Lenses / Re: Which 50mm Macro lens is a better buy?
« on: August 09, 2011, 03:21:42 AM »
I have the Zeiss 50/2 makro. Outside of macro uses it's roughly comparable to the Canon 50mm f/1.8 in image quality in the middle, but it is better corrected as you go further out so maintains it better. For macro, again it is still well corrected. Not very good with glare. Bokeh is nice and round and flat. Touch of longitudinal CA to worry about. And if you want to use it through the viewfinder, I found I had to use AF micro-adjust on the 7D to get focus assist in the right place. It back-focused otherwise. Yes, I know it's MF only! 99% of the time I use it in live view so that's not a big issue.

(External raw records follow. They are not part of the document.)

-- ==== Sys2Proof/Laws/State.lean ====
section
/-! SUPPORT. What an update of one part of State leaves as it was, and what it makes of that part: one lemma for each
field and each update, true by rfl. -/

namespace Sys2Proof.Machine

set_option linter.all false
set_option Elab.async false

/-! ## State.raise -/

@[simp] theorem State.raise_life (s : State) (e : Event) : (s.raise e).life = s.life := rfl
@[simp] theorem State.raise_pbc (s : State) (e : Event) : (s.raise e).pbc = s.pbc := rfl
@[simp] theorem State.raise_cen (s : State) (e : Event) : (s.raise e).cen = s.cen := rfl
@[simp] theorem State.raise_client (s : State) (e : Event) : (s.raise e).client = s.client := rfl
@[simp] theorem State.raise_rsq (s : State) (e : Event) : (s.raise e).rsq = s.rsq := rfl
@[simp] theorem State.raise_msu (s : State) (e : Event) : (s.raise e).msu = s.msu := rfl
@[simp] theorem State.raise_fdu (s : State) (e : Event) : (s.raise e).fdu = s.fdu := rfl
@[simp] theorem State.raise_spm (s : State) (e : Event) : (s.raise e).spm = s.spm := rfl
@[simp] theorem State.raise_lmp (s : State) (e : Event) : (s.raise e).lmp = s.lmp := rfl
@[simp] theorem State.raise_lnu (s : State) (e : Event) : (s.raise e).lnu = s.lnu := rfl
@[simp] theorem State.raise_lpt (s : State) (e : Event) : (s.raise e).lpt = s.lpt.push e := rfl
@[simp] theorem State.raise_pending (s : State) (e : Event) : (s.raise e).pending = s.pending := rfl

/-! ## State.raiseAll -/

@[simp] theorem State.raiseAll_life (s : State) (es : List Event) : (s.raiseAll es).life = s.life := rfl
@[simp] theorem State.raiseAll_pbc (s : State) (es : List Event) : (s.raiseAll es).pbc = s.pbc := rfl
@[simp] theorem State.raiseAll_cen (s : State) (es : List Event) : (s.raiseAll es).cen = s.cen := rfl
@[simp] theorem State.raiseAll_client (s : State) (es : List Event) : (s.raiseAll es).client = s.client := rfl
@[simp] theorem State.raiseAll_rsq (s : State) (es : List Event) : (s.raiseAll es).rsq = s.rsq := rfl
@[simp] theorem State.raiseAll_msu (s : State) (es : List Event) : (s.raiseAll es).msu = s.msu := rfl
@[simp] theorem State.raiseAll_fdu (s : State) (es : List Event) : (s.raiseAll es).fdu = s.fdu := rfl
@[simp] theorem State.raiseAll_spm (s : State) (es : List Event) : (s.raiseAll es).spm = s.spm := rfl
@[simp] theorem State.raiseAll_lmp (s : State) (es : List Event) : (s.raiseAll es).lmp = s.lmp := rfl
@[simp] theorem State.raiseAll_lnu (s : State) (es : List Event) : (s.raiseAll es).lnu = s.lnu := rfl
@[simp] theorem State.raiseAll_lpt (s : State) (es : List Event) : (s.raiseAll es).lpt = es.foldl Lpt.push s.lpt := rfl
@[simp] theorem State.raiseAll_pending (s : State) (es : List Event) : (s.raiseAll es).pending = s.pending := rfl

/-! ## State.updCen -/

@[simp] theorem State.updCen_life (s : State) (f : Census → Census) : (s.updCen f).life = s.life := rfl
@[simp] theorem State.updCen_pbc (s : State) (f : Census → Census) : (s.updCen f).pbc = s.pbc := rfl
@[simp] theorem State.updCen_cen (s : State) (f : Census → Census) : (s.updCen f).cen = f s.cen := rfl
@[simp] theorem State.updCen_client (s : State) (f : Census → Census) : (s.updCen f).client = s.client := rfl
@[simp] theorem State.updCen_rsq (s : State) (f : Census → Census) : (s.updCen f).rsq = s.rsq := rfl
@[simp] theorem State.updCen_msu (s : State) (f : Census → Census) : (s.updCen f).msu = s.msu := rfl
@[simp] theorem State.updCen_fdu (s : State) (f : Census → Census) : (s.updCen f).fdu = s.fdu := rfl
@[simp] theorem State.updCen_spm (s : State) (f : Census → Census) : (s.updCen f).spm = s.spm := rfl
@[simp] theorem State.updCen_lmp (s : State) (f : Census → Census) : (s.updCen f).lmp = s.lmp := rfl
@[simp] theorem State.updCen_lnu (s : State) (f : Census → Census) : (s.updCen f).lnu = s.lnu := rfl
@[simp] theorem State.updCen_lpt (s : State) (f : Census → Census) : (s.updCen f).lpt = s.lpt := rfl
@[simp] theorem State.updCen_pending (s : State) (f : Census → Census) : (s.updCen f).pending = s.pending := rfl

/-! ## State.updEntry -/

@[simp] theorem State.updEntry_life (s : State) (a : Addr) (f : Entry → Entry) : (s.updEntry a f).life = s.life := rfl
@[simp] theorem State.updEntry_pbc (s : State) (a : Addr) (f : Entry → Entry) : (s.updEntry a f).pbc = s.pbc := rfl
@[simp] theorem State.updEntry_cen (s : State) (a : Addr) (f : Entry → Entry) : (s.updEntry a f).cen = s.cen.upd a f := rfl
@[simp] theorem State.updEntry_client (s : State) (a : Addr) (f : Entry → Entry) : (s.updEntry a f).client = s.client := rfl
@[simp] theorem State.updEntry_rsq (s : State) (a : Addr) (f : Entry → Entry) : (s.updEntry a f).rsq = s.rsq := rfl
@[simp] theorem State.updEntry_msu (s : State) (a : Addr) (f : Entry → Entry) : (s.updEntry a f).msu = s.msu := rfl
@[simp] theorem State.updEntry_fdu (s : State) (a : Addr) (f : Entry → Entry) : (s.updEntry a f).fdu = s.fdu := rfl
@[simp] theorem State.updEntry_spm (s : State) (a : Addr) (f : Entry → Entry) : (s.updEntry a f).spm = s.spm := rfl
@[simp] theorem State.updEntry_lmp (s : State) (a : Addr) (f : Entry → Entry) : (s.updEntry a f).lmp = s.lmp := rfl
@[simp] theorem State.updEntry_lnu (s : State) (a : Addr) (f : Entry → Entry) : (s.updEntry a f).lnu = s.lnu := rfl
@[simp] theorem State.updEntry_lpt (s : State) (a : Addr) (f : Entry → Entry) : (s.updEntry a f).lpt = s.lpt := rfl
@[simp] theorem State.updEntry_pending (s : State) (a : Addr) (f : Entry → Entry) : (s.updEntry a f).pending = s.pending := rfl

/-! ## State.updSelf -/

@[simp] theorem State.updSelf_life (s : State) (f : Entry → Entry) : (s.updSelf f).life = s.life := rfl
@[simp] theorem State.updSelf_pbc (s : State) (f : Entry → Entry) : (s.updSelf f).pbc = s.pbc := rfl
@[simp] theorem State.updSelf_cen (s : State) (f : Entry → Entry) : (s.updSelf f).cen = s.cen.upd s.addr f := rfl
@[simp] theorem State.updSelf_client (s : State) (f : Entry → Entry) : (s.updSelf f).client = s.client := rfl
@[simp] theorem State.updSelf_rsq (s : State) (f : Entry → Entry) : (s.updSelf f).rsq = s.rsq := rfl
@[simp] theorem State.updSelf_msu (s : State) (f : Entry → Entry) : (s.updSelf f).msu = s.msu := rfl
@[simp] theorem State.updSelf_fdu (s : State) (f : Entry → Entry) : (s.updSelf f).fdu = s.fdu := rfl
@[simp] theorem State.updSelf_spm (s : State) (f : Entry → Entry) : (s.updSelf f).spm = s.spm := rfl
@[simp] theorem State.updSelf_lmp (s : State) (f : Entry → Entry) : (s.updSelf f).lmp = s.lmp := rfl
@[simp] theorem State.updSelf_lnu (s : State) (f : Entry → Entry) : (s.updSelf f).lnu = s.lnu := rfl
@[simp] theorem State.updSelf_lpt (s : State) (f : Entry → Entry) : (s.updSelf f).lpt = s.lpt := rfl
@[simp] theorem State.updSelf_pending (s : State) (f : Entry → Entry) : (s.updSelf f).pending = s.pending := rfl

/-! ## State.anomaly -/

@[simp] theorem State.anomaly_life (s : State) : (s.anomaly).life = s.life := rfl
@[simp] theorem State.anomaly_pbc (s : State) : (s.anomaly).pbc = s.pbc := rfl
@[simp] theorem State.anomaly_cen (s : State) : (s.anomaly).cen = { s.cen with anomalies := satInc Config.counterMax s.cen.anomalies } := rfl
@[simp] theorem State.anomaly_client (s : State) : (s.anomaly).client = s.client := rfl
@[simp] theorem State.anomaly_rsq (s : State) : (s.anomaly).rsq = s.rsq := rfl
@[simp] theorem State.anomaly_msu (s : State) : (s.anomaly).msu = s.msu := rfl
@[simp] theorem State.anomaly_fdu (s : State) : (s.anomaly).fdu = s.fdu := rfl
@[simp] theorem State.anomaly_spm (s : State) : (s.anomaly).spm = s.spm := rfl
@[simp] theorem State.anomaly_lmp (s : State) : (s.anomaly).lmp = s.lmp := rfl
@[simp] theorem State.anomaly_lnu (s : State) : (s.anomaly).lnu = s.lnu := rfl
@[simp] theorem State.anomaly_lpt (s : State) : (s.anomaly).lpt = s.lpt := rfl
@[simp] theorem State.anomaly_pending (s : State) : (s.anomaly).pending = s.pending := rfl

/-! ## State.updLife -/

@[simp] theorem State.updLife_life (s : State) (g : Life → Life) : (s.updLife g).life = g s.life := rfl
@[simp] theorem State.updLife_pbc (s : State) (g : Life → Life) : (s.updLife g).pbc = s.pbc := rfl
@[simp] theorem State.updLife_cen (s : State) (g : Life → Life) : (s.updLife g).cen = s.cen := rfl
@[simp] theorem State.updLife_client (s : State) (g : Life → Life) : (s.updLife g).client = s.client := rfl
@[simp] theorem State.updLife_rsq (s : State) (g : Life → Life) : (s.updLife g).rsq = s.rsq := rfl
@[simp] theorem State.updLife_msu (s : State) (g : Life → Life) : (s.updLife g).msu = s.msu := rfl
@[simp] theorem State.updLife_fdu (s : State) (g : Life → Life) : (s.updLife g).fdu = s.fdu := rfl
@[simp] theorem State.updLife_spm (s : State) (g : Life → Life) : (s.updLife g).spm = s.spm := rfl
@[simp] theorem State.updLife_lmp (s : State) (g : Life → Life) : (s.updLife g).lmp = s.lmp := rfl
@[simp] theorem State.updLife_lnu (s : State) (g : Life → Life) : (s.updLife g).lnu = s.lnu := rfl
@[simp] theorem State.updLife_lpt (s : State) (g : Life → Life) : (s.updLife g).lpt = s.lpt := rfl
@[simp] theorem State.updLife_pending (s : State) (g : Life → Life) : (s.updLife g).pending = s.pending := rfl

/-! ## State.updPbc -/

@[simp] theorem State.updPbc_life (s : State) (g : Pbc → Pbc) : (s.updPbc g).life = s.life := rfl
@[simp] theorem State.updPbc_pbc (s : State) (g : Pbc → Pbc) : (s.updPbc g).pbc = g s.pbc := rfl
@[simp] theorem State.updPbc_cen (s : State) (g : Pbc → Pbc) : (s.updPbc g).cen = s.cen := rfl
@[simp] theorem State.updPbc_client (s : State) (g : Pbc → Pbc) : (s.updPbc g).client = s.client := rfl
@[simp] theorem State.updPbc_rsq (s : State) (g : Pbc → Pbc) : (s.updPbc g).rsq = s.rsq := rfl
@[simp] theorem State.updPbc_msu (s : State) (g : Pbc → Pbc) : (s.updPbc g).msu = s.msu := rfl
@[simp] theorem State.updPbc_fdu (s : State) (g : Pbc → Pbc) : (s.updPbc g).fdu = s.fdu := rfl
@[simp] theorem State.updPbc_spm (s : State) (g : Pbc → Pbc) : (s.updPbc g).spm = s.spm := rfl
@[simp] theorem State.updPbc_lmp (s : State) (g : Pbc → Pbc) : (s.updPbc g).lmp = s.lmp := rfl
@[simp] theorem State.updPbc_lnu (s : State) (g : Pbc → Pbc) : (s.updPbc g).lnu = s.lnu := rfl
@[simp] theorem State.updPbc_lpt (s : State) (g : Pbc → Pbc) : (s.updPbc g).lpt = s.lpt := rfl
@[simp] theorem State.updPbc_pending (s : State) (g : Pbc → Pbc) : (s.updPbc g).pending = s.pending := rfl

/-! ## State.updFdu -/

@[simp] theorem State.updFdu_life (s : State) (g : Fdu → Fdu) : (s.updFdu g).life = s.life := rfl
@[simp] theorem State.updFdu_pbc (s : State) (g : Fdu → Fdu) : (s.updFdu g).pbc = s.pbc := rfl
@[simp] theorem State.updFdu_cen (s : State) (g : Fdu → Fdu) : (s.updFdu g).cen = s.cen := rfl
@[simp] theorem State.updFdu_client (s : State) (g : Fdu → Fdu) : (s.updFdu g).client = s.client := rfl
@[simp] theorem State.updFdu_rsq (s : State) (g : Fdu → Fdu) : (s.updFdu g).rsq = s.rsq := rfl
@[simp] theorem State.updFdu_msu (s : State) (g : Fdu → Fdu) : (s.updFdu g).msu = s.msu := rfl
@[simp] theorem State.updFdu_fdu (s : State) (g : Fdu → Fdu) : (s.updFdu g).fdu = g s.fdu := rfl
@[simp] theorem State.updFdu_spm (s : State) (g : Fdu → Fdu) : (s.updFdu g).spm = s.spm := rfl
@[simp] theorem State.updFdu_lmp (s : State) (g : Fdu → Fdu) : (s.updFdu g).lmp = s.lmp := rfl
@[simp] theorem State.updFdu_lnu (s : State) (g : Fdu → Fdu) : (s.updFdu g).lnu = s.lnu := rfl
@[simp] theorem State.updFdu_lpt (s : State) (g : Fdu → Fdu) : (s.updFdu g).lpt = s.lpt := rfl
@[simp] theorem State.updFdu_pending (s : State) (g : Fdu → Fdu) : (s.updFdu g).pending = s.pending := rfl

/-! ## State.updSpm -/

@[simp] theorem State.updSpm_life (s : State) (g : Spm → Spm) : (s.updSpm g).life = s.life := rfl
@[simp] theorem State.updSpm_pbc (s : State) (g : Spm → Spm) : (s.updSpm g).pbc = s.pbc := rfl
@[simp] theorem State.updSpm_cen (s : State) (g : Spm → Spm) : (s.updSpm g).cen = s.cen := rfl
@[simp] theorem State.updSpm_client (s : State) (g : Spm → Spm) : (s.updSpm g).client = s.client := rfl
@[simp] theorem State.updSpm_rsq (s : State) (g : Spm → Spm) : (s.updSpm g).rsq = s.rsq := rfl
@[simp] theorem State.updSpm_msu (s : State) (g : Spm → Spm) : (s.updSpm g).msu = s.msu := rfl
@[simp] theorem State.updSpm_fdu (s : State) (g : Spm → Spm) : (s.updSpm g).fdu = s.fdu := rfl
@[simp] theorem State.updSpm_spm (s : State) (g : Spm → Spm) : (s.updSpm g).spm = g s.spm := rfl
@[simp] theorem State.updSpm_lmp (s : State) (g : Spm → Spm) : (s.updSpm g).lmp = s.lmp := rfl
@[simp] theorem State.updSpm_lnu (s : State) (g : Spm → Spm) : (s.updSpm g).lnu = s.lnu := rfl
@[simp] theorem State.updSpm_lpt (s : State) (g : Spm → Spm) : (s.updSpm g).lpt = s.lpt := rfl
@[simp] theorem State.updSpm_pending (s : State) (g : Spm → Spm) : (s.updSpm g).pending = s.pending := rfl

/-! ## State.updLmp -/

@[simp] theorem State.updLmp_life (s : State) (g : Lmp → Lmp) : (s.updLmp g).life = s.life := rfl
@[simp] theorem State.updLmp_pbc (s : State) (g : Lmp → Lmp) : (s.updLmp g).pbc = s.pbc := rfl
@[simp] theorem State.updLmp_cen (s : State) (g : Lmp → Lmp) : (s.updLmp g).cen = s.cen := rfl
@[simp] theorem State.updLmp_client (s : State) (g : Lmp → Lmp) : (s.updLmp g).client = s.client := rfl
@[simp] theorem State.updLmp_rsq (s : State) (g : Lmp → Lmp) : (s.updLmp g).rsq = s.rsq := rfl
@[simp] theorem State.updLmp_msu (s : State) (g : Lmp → Lmp) : (s.updLmp g).msu = s.msu := rfl
@[simp] theorem State.updLmp_fdu (s : State) (g : Lmp → Lmp) : (s.updLmp g).fdu = s.fdu := rfl
@[simp] theorem State.updLmp_spm (s : State) (g : Lmp → Lmp) : (s.updLmp g).spm = s.spm := rfl
@[simp] theorem State.updLmp_lmp (s : State) (g : Lmp → Lmp) : (s.updLmp g).lmp = g s.lmp := rfl
@[simp] theorem State.updLmp_lnu (s : State) (g : Lmp → Lmp) : (s.updLmp g).lnu = s.lnu := rfl
@[simp] theorem State.updLmp_lpt (s : State) (g : Lmp → Lmp) : (s.updLmp g).lpt = s.lpt := rfl
@[simp] theorem State.updLmp_pending (s : State) (g : Lmp → Lmp) : (s.updLmp g).pending = s.pending := rfl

I do wonder at times if I should just have got the Canon 50/2.5... can't be that bad, and a LOT cheaper... obviously the Zeiss is rather unique in speed and macro abilities, while not being over-specified in either.

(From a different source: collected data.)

theorem failSupply (cause : SupplyCause) : Keeps s (s.failSupply cause) :=
  ((updSpm s (.inl hr)).trans (raise _ _)).trans (setSupply _ _ (.inl hr))

theorem restartRecovery (cause : SupplyCause) : Keeps s (s.restartRecovery cause) :=
  (updSpm s (.inl hr)).trans (raise _ _)

theorem qualifySupply : Keeps s s.qualifySupply := by
  unfold State.qualifySupply
  split
  · exact failSupply hr _
  · exact ofIf (ofIf ((updSpm s (.inl hr)).trans (setSupply _ _ (.inl hr))) (updSpm s (.inl hr))) (updSpm s (.inl hr))

theorem watchSupply : Keeps s s.watchSupply := by
  unfold State.watchSupply
  split
  · exact failSupply hr _
  · split
    · exact setSupply s _ (.inl hr)
    · exact setSupply s _ (.inl hr)
    · exact refl s

theorem evalSupply : Keeps s s.evalSupply := by
  unfold State.evalSupply
  split
  · exact qualifySupply hr
  · exact watchSupply hr
  · exact watchSupply hr
  · exact ofIf (restartRecovery hr _) (ofIf (restartRecovery hr _) (refl s))
  · exact ofIf (updSpm s (.inl hr)) (refl s)
  · exact refl s

theorem acWarning : Keeps s s.acWarning := by
  unfold State.acWarning
  split
  · exact restartRecovery hr _
  · exact failSupply hr _
  · exact updSpm s (.inl hr)
  · exact refl s

end

theorem sweepNotice (s : State) : Keeps s s.sweepNotice := by
  unfold State.sweepNotice
  split
  · rename_i h
    have hr := role_supply h
    have hmeasure : Keeps s s.measureOutput :=
      (updSpm s (g := fun m => { m with output := s.measuredNow }) (.inl hr)).trans (partWrite _ _ fun e => e.updSupply_partWrite _)
    exact hmeasure.andThen (f := State.evalSupply) hr evalSupply
  · exact refl s

theorem recovered (h : s.spm ≠ Spm.reset) : Keeps s s.recovered :=
  (updSpm s (.inr h)).trans (setSupply _ _ (.inr fun hr => by cases congrArg Spm.outEn hr))

theorem completion (s : State) (raw : Nat) : Keeps s (s.completion raw) := by
  unfold State.completion
  split
  · exact refl s
  · rename_i ch _
    have hrecord := (newEvent s).trans (completeChannel _ ch raw)
    generalize s.newEvent.completeChannel ch raw = t at hrecord ⊢
    have hcritical : Keeps t (t.followCritical s.criticalDemand) := by
      unfold State.followCritical
      exact ofIf (client t _) (ofIf (client t _) (refl t))
    have hblade : Keeps s (t.bladeReads s) := ofIf ((hrecord.trans hcritical).trans (react _ _ _ _)) hrecord
    refine hblade.trans ?_
    unfold State.goOn
    split
    · exact msu _ id
    · exact (sweepNotice _).trans (endSweep _)

/-! ## The lane map -/

theorem shiftEnd (h : s.lmp.inFlight.isSome = true) (readback : LaneMap) :
    Keeps s ((s.newEvent.settleShift readback).shiftWaiting.advanceLeaving) := by
  have hne : ∀ l : Lmp, l.committed ≠ none → l ≠ Lmp.reset := fun l hl hr => hl (by rw [hr]; rfl)
  have hcommit : Keeps s (s.newEvent.updLmp Lmp.commit) :=
    (newEvent s).trans (lmp _ (.inr (.inr fun hr => by
      have hr' : s.lmp = Lmp.reset := hr
      rw [hr'] at h; cases h)))
  have hsome : (s.newEvent.updLmp Lmp.commit).lmp.committed ≠ none := by
    obtain ⟨m, hm⟩ := Option.isSome_iff_exists.mp h
    intro hc
    have hc' : s.lmp.inFlight = none := hc
    rw [hm] at hc'; cases hc'
  have hsettle : Keeps s (s.newEvent.settleShift readback) := by
    refine ofIf (hcommit.trans (Keeps.trans ?_ (Answer.evalUplink (w := true) _ _).keeps)) hcommit
    refine ((lmp _ (.inr (.inr fun hr => absurd hr (hne _ hsome)))).trans (raise _ _)).trans (partWrite _ _ fun e => ?_)
    exact e.updUplink_partWrite (fun _ => rfl) fun _ => rfl
  refine (hsettle.trans (ofIf (updLmp _ (g := Lmp.takeWaiting) rfl) (refl _))).trans (advanceLeaving _)

/-! ## Rails -/

theorem rails_ne_reset {r : Rsq} (h : r.state ≠ .off) : r ≠ Rsq.reset := fun hr => h (by rw [hr]; rfl)

theorem passOn (k : Nat) (howns : s.ownsRails) : Keeps s (s.passOn k) := by
  have hrsq : ∀ r, Keeps s { s with rsq := r } := fun r => rsq s (howns.imp id fun hne h => absurd h hne)
  unfold State.passOn
  split
  · exact hrsq _
  · exact (hrsq _).trans (raise _ _)

theorem endOneShot (s : State) : Keeps s s.endOneShot := by
  unfold State.endOneShot
  split
  · rename_i hk
    have howns : s.ownsRails := .inr (rails_ne_reset (by rw [hk]; simp))
    exact ofIf (passOn _ howns) (rsq s (howns.imp id fun hne h => absurd h hne))
  · exact refl s

theorem endPgTimeout (s : State) : Keeps s s.endPgTimeout := by
  unfold State.endPgTimeout
  split
  · rename_i k hk
    have howns : (s.newEvent.raise (.sequenceFault k)).ownsRails :=
      .inr (rails_ne_reset (r := s.rsq) (by rw [hk]; simp))
    exact (((newEvent s).trans (raise _ _)).trans (enterFault howns)).trans (react _ _ _ _)
  · exact refl s

theorem endStepOff (s : State) : Keeps s s.endStepOff := by
  unfold State.endStepOff
  split
  · rename_i k hk
    have howns : s.newEvent.ownsRails := .inr (rails_ne_reset (r := s.rsq) (by rw [hk]; simp))
    exact ((newEvent s).trans (ofIf (Answer.railsOff (o := true) howns).keeps
      (Answer.enterStopping (o := true) howns _).keeps)).trans (react _ _ _ _)
  · exact refl s

/-- A stop leaves a sequencer in its reset state as it is. -/
theorem stopRails (s : State) (r : StopReason) : Keeps s (s.stopRails r) := by
  by_cases hoff : s.rsq.state = .off
  · have heq : s.stopRails r = s := by unfold State.stopRails; rw [hoff]
    rw [heq]; exact refl s
  · exact (Answer.stopRails (o := true) (.inr (rails_ne_reset hoff)) r).keeps

theorem armClear (s : State) : Keeps s s.armClear := by
  unfold State.armClear
  split
  · exact refl s
  · rename_i h
    exact rsq s (.inr fun hr => by rw [hr] at h; exact absurd rfl h)

theorem cancelStop (s : State) : Keeps s s.cancelStop := by
  unfold State.cancelStop
  split
  · rename_i h
    have hst : s.rsq.state = .stopWait := by simp only [Bool.and_eq_true, beq_iff_eq] at h; exact h.1
    exact ((rsq s (.inr fun hr => absurd hr (rails_ne_reset (by rw [hst]; simp)))).trans (raise _ _)).trans (raise _ _)
  · exact refl s

theorem enterStopping (k : Nat) (h : s.rsq.state = .stopWait) : Keeps s (s.enterStopping k) :=
  (Answer.enterStopping (o := true) (.inr (rails_ne_reset (by rw [h]; simp))) k).keeps

theorem overtempStops (s : State) : Keeps s s.overtempStops :=
  ofIf (stopRails s _) ((stopRails s _).trans (armClear _))

/-! ## SEATED and EJECTOR -/

theorem seatedTaken (s : State) (was : Debounced) : Keeps s (s.seatedTaken was) :=
  ofIf (seatingLoss s) (ofIf (refl s) ((Answer.settleDrive (o := true) (w := true) s).keeps.trans (testJoin _)))

theorem stopRetained (s : State) : Keeps s s.stopRetained := ofIf ((stopRails s _).trans (armClear _)) (refl s)

theorem ejectorOpens (s : State) : Keeps s s.ejectorOpens := by
  unfold State.ejectorOpens
  dsimp only
  have hfree : Keeps s (s.updLife (fun l => { l with stayParked := false })) := updLife s rfl id .inl
  split
  · exact hfree.trans (stopRetained _)
  · exact (hfree.trans (park _)).trans (stopRetained _)
  · exact ofIf hfree (hfree.trans (enterLeaving _ _))
  all_goals exact hfree

theorem ejectorCloses (s : State) : Keeps s s.ejectorCloses := by
  unfold State.ejectorCloses
  split
  · exact (cancelStop s).trans (testJoin _)
  · split
    · rename_i h
      have hr : s.role = .blade := by simp only [State.mayCancel, State.isBlade, Bool.and_eq_true, beq_iff_eq] at h; exact h.1.1.2
      exact cancelLeaving hr
    · exact refl s
  all_goals exact refl s

theorem ejectorTaken (s : State) (was : Debounced) : Keeps s (s.ejectorTaken was) := by
  unfold State.ejectorTaken
  split
  · exact testJoin s
  · exact ejectorOpens s
  · exact ejectorCloses s
  · exact refl s

theorem consumeEjector (s : State) : Keeps s s.consumeEjector := by
  have hlatch : Keeps s { s with lnu := { s.lnu with ejectorLatch := false } } := lnu s id
  exact ofIf (hlatch.trans (updLife _ rfl id .inl)) hlatch

theorem endBump (s : State) : Keeps s s.endBump := by
  have hlife : Keeps s (s.updLife (fun l => { l with bumpTimer := none })) := updLife s rfl id .inl
  exact ofIf (hlife.trans (enterLeaving _ _)) (hlife.trans (raise _ _))

/-! ## The port -/

theorem command (s : State) (taken : Bool) {run : State → State} (data : State → List Byte)
    (hrun : s.station ≠ .start → taken = true → Keeps s (run s)) : Keeps s (s.command taken run data) := by
  unfold State.command
  split
  · exact refl s
  · rename_i hstart
    refine ofIf (respond s _ _) ?_
    split
    · exact (hrun (by simpa using hstart) ‹_›).trans (respond _ _ _)
    · exact respond s _ _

Software & Accessories / Re: To HDR or Not To HDR
« on: July 27, 2011, 02:13:09 PM »
To me HDR is just another tool to help out. How it is used and abused is up to the artist. I think it is an area that goes beyond photography after a point.

I guess I could sum it up in 3 levels: natural looking, dramatic, and overcooked.

Natural is what camera HDR tries to do, get you a decent amount of detail in both shadow and highlight regions.

Dramatic is turned up a notch. It's beyond real, but without looking too fake. I love the threatening cloud effects you can get out of that, used in moderation. It can be a fine line between dramatic and the next category...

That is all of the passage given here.